What to work on
Show each line of the data below that has the string "pagesX" in it.

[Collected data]
● ● ● ● ●

-- ==== Sys2Proof/WellFormed.lean ====
section
/-! DEFINITION. Which commands can stand for an event of the part. -/

namespace Sys2Proof

/-- A command is well formed when its operands are ones the event can carry: a packet with a kind holds at least one word
after its kind code (R3), an UNKNOWN_PACKET has no kind (R3), and the payload of a taken LOAD SEGMENT holds at most 256
words (R145, case 4). -/
def Instr.wellFormed : Instr → Bool
  | .frameOpen rest _ _ => !rest.isEmpty
  | .line rest => !rest.isEmpty
  | .frameClose rest => !rest.isEmpty
  | .fill rest => !rest.isEmpty
  | .directive rest => !rest.isEmpty
  | .unknownPacket p => (packetKind p).isNone
  | .loadSegment _ _ payload => payload.length ≤ 256
  | _ => true

end Sys2Proof
end

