/-- R9, R42, R46, R49, R50, R56, R57, R88, R92, R95, R99, R102: a taken FRAME OPEN admitted while CACHING, where the store
has room and no link request is taken meanwhile. The lowest-numbered FREE record is the principal, FILLING, with P pages,
the capture index and the stamp; the twin, the lowest-numbered FREE record left, is made exactly when proxies are enabled,
the floor stays free and another record is FREE. With a twin the renderer holds the frame setup of the active bank and the
ramp step, and the sixteen cells of the overlay string when the overlay is enabled; a running ramp takes one step either
way. The subframe index and the interval are latched. A reservation that takes the free page count below the low mark sets
STORE LOW. While the principal is short, the oldest pair of the ring is released, one pair at a time: the FRAME OPEN then
goes on as it would on the state with that pair released. -/
def Obligations.FrameOpenAdmittedWhileCaching : Prop :=
  (∀ (rest : List Word) (o : BoundaryOrder) (oldest : RecNo) (ring : List RecNo) (s : State), s.OpensFrame rest →
    s.InSequence rest → s.clips.recordState = .caching → s.Short → s.clips.ring = oldest :: ring →
    (s.store.frame oldest).twin ≠ some oldest →
    ∃ store : Store, exec (.frameOpen rest o []) s =
        exec (.frameOpen rest o []) { s with store := store, clips := { s.clips with ring := ring } } ∧
      (store.frame oldest).state = .free ∧
      (∀ q, (s.store.frame oldest).twin = some q → (store.frame q).state = .free) ∧
      store.freePages = s.store.freePages + s.store.pairPages oldest ∧
      (∀ j, j ≠ oldest → (s.store.frame oldest).twin ≠ some j → (store.frame j).state = (s.store.frame j).state ∧
        (store.frame j).pages = (s.store.frame j).pages ∧ (store.frame j).part = (s.store.frame j).part) ∧
      store.pq = s.store.pq ∧ store.xq = s.store.xq ∧ store.pFlawed = s.store.pFlawed ∧
      store.xFlawed = s.store.xFlawed) ∧
  ∀ (rest : List Word) (o : BoundaryOrder) (p : RecNo) (stamp : Stamp) (s : State),
    s.ingress.link ≠ .down → goodVerdict (Kind.frameOpen.code :: rest) = true → rest.length = 5 →
    s.ingress.frame.noneOpen = true → s.dir.queue = [] → s.clips.actions = [] →
    s.clips.recordState = .caching → s.banks.act.valid = true →
    (rest.getD 2 0).toNat = s.banks.act.wi → (rest.getD 3 0).toNat = s.banks.act.hi →
    s.banks.pagesP ≤ s.store.freePages → (s.store.frame p).state = .free →
    (∀ j, j < p → (s.store.frame j).state ≠ .free) →
    stamp = ⟨s.time.tod, s.time.phase, match s.time.lastSub with
      | none => 0
      | some i => min 15 (i + 1)⟩ →
    ∃ t twin, exec (.frameOpen rest o []) s = .next t ∧
      t.ingress.frame = .inFrame {
        principal := p, twin := twin, width := s.banks.act.wi, height := s.banks.act.hi,
        expected := 0, lastReceived := none, linesReceived := 0, check := 0, missing := 0, excess := 0 } ∧
      t.store.frame p = {
        kind := .principal, state := .filling, pages := s.banks.pagesP, width := s.banks.act.wi,
        height := s.banks.act.hi, capture := rest.getD 0 0 ++ rest.getD 1 0, stamp := stamp, flaws := ⟨false, 0, 0, 0⟩,
        twin := twin, part := none, started := false, rampNote := none, lines := [] } ∧
      (twin.isSome = true ↔ s.banks.act.proxyEnable = true ∧
        s.banks.act.proxyFloor + s.banks.pagesX + s.banks.pagesP ≤ s.store.freePages ∧
        ∃ j, j ≠ p ∧ (s.store.frame j).state = .free) ∧
      (∀ q, twin = some q → q ≠ p ∧ (s.store.frame q).state = .free ∧
        (∀ j, j ≠ p → j < q → (s.store.frame j).state ≠ .free) ∧
        t.store.frame q = {
          kind := .proxy, state := .filling, pages := s.banks.pagesX, width := s.banks.act.wo,
          height := s.banks.act.ho, capture := rest.getD 0 0 ++ rest.getD 1 0, stamp := stamp,
          flaws := ⟨false, 0, 0, 0⟩, twin := some p, part := none, started := false,
          rampNote := if 0 < s.render.stepsLeft then some (s.render.rampLength - s.render.stepsLeft + 1) else none,
          lines := [] } ∧
        t.store.freePages = s.store.freePages - s.banks.pagesP - s.banks.pagesX) ∧
      (twin = none → t.store.freePages = s.store.freePages - s.banks.pagesP) ∧
      (∀ j, j ≠ p → twin ≠ some j → t.store.frame j = s.store.frame j) ∧
      (s.banks.act.lowMark ≤ s.store.freePages → t.store.freePages < s.banks.act.lowMark → t.isSet .storeLow) ∧
      (s.InSequence rest → s.banks.act.lowMark ≤ t.store.freePages ∨ s.store.freePages < s.banks.act.lowMark →
        t.flags = s.flags ∧ t.dir = s.dir) ∧
      t.store.pq = s.store.pq ∧ t.store.xq = s.store.xq ∧ t.clips = s.clips ∧
      t.render.rampLength = s.render.rampLength ∧ t.render.stepsLeft = s.render.stepsLeft - 1 ∧
      (twin = none → t.render.setup = s.render.setup) ∧
      (∀ q, twin = some q → ∃ u, t.render.setup = some u ∧ u.twin = q ∧ u.bank = s.banks.active ∧
        u.x0 = s.banks.act.x0 ∧ u.y0 = s.banks.act.y0 ∧ u.wc = s.banks.act.wc ∧ u.hc = s.banks.act.hc ∧
        u.wi = s.banks.act.wi ∧ u.wo = s.banks.act.wo ∧ u.ho = s.banks.act.ho ∧
        u.sx = u.wc * 65536 / u.wo ∧ u.ox = (u.sx - 65536) / 2 ∧ u.sy = u.hc * 65536 / u.ho ∧
        u.oy = (u.sy - 65536) / 2 ∧
        u.ramp = (if 0 < s.render.stepsLeft
          then some ⟨s.render.rampLength - s.render.stepsLeft + 1, s.render.rampLength⟩ else none) ∧
        (s.banks.act.overlayOn = false → u.overlay = none) ∧
        (∀ l : Label, s.banks.act.overlayOn = true → l = countToLabel s.time.rate s.time.df s.time.tod →
          u.overlay = some (s.banks.act.reel ++ [40, l.hh / 10 % 10, l.hh % 10, 36, l.mm / 10 % 10, l.mm % 10, 36,
            l.ss / 10 % 10, l.ss % 10, if s.time.df then 37 else 36, l.ff / 10 % 10, l.ff % 10])) ∧
        u.nextRow = 0 ∧ u.held = []) ∧
      t.time = { s.time with lastSub := some stamp.sub, lastInterval := s.time.interval, interval := 0 } ∧
      t.banks = s.banks ∧ t.dir.queue = [] ∧ t.pLink = s.pLink ∧
      t.xLink = s.xLink ∧ t.pace = s.pace ∧ t.lastProxy = s.lastProxy ∧ t.pending = s.pending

● ● ● ● ●

Response
        s.banks.act.proxyFloor + s.banks.pagesX + s.banks.pagesP ≤ s.store.freePages ∧
          kind := .proxy, state := .filling, pages := s.banks.pagesX, width := s.banks.act.wo,
        t.store.freePages = s.store.freePages - s.banks.pagesP - s.banks.pagesX) ∧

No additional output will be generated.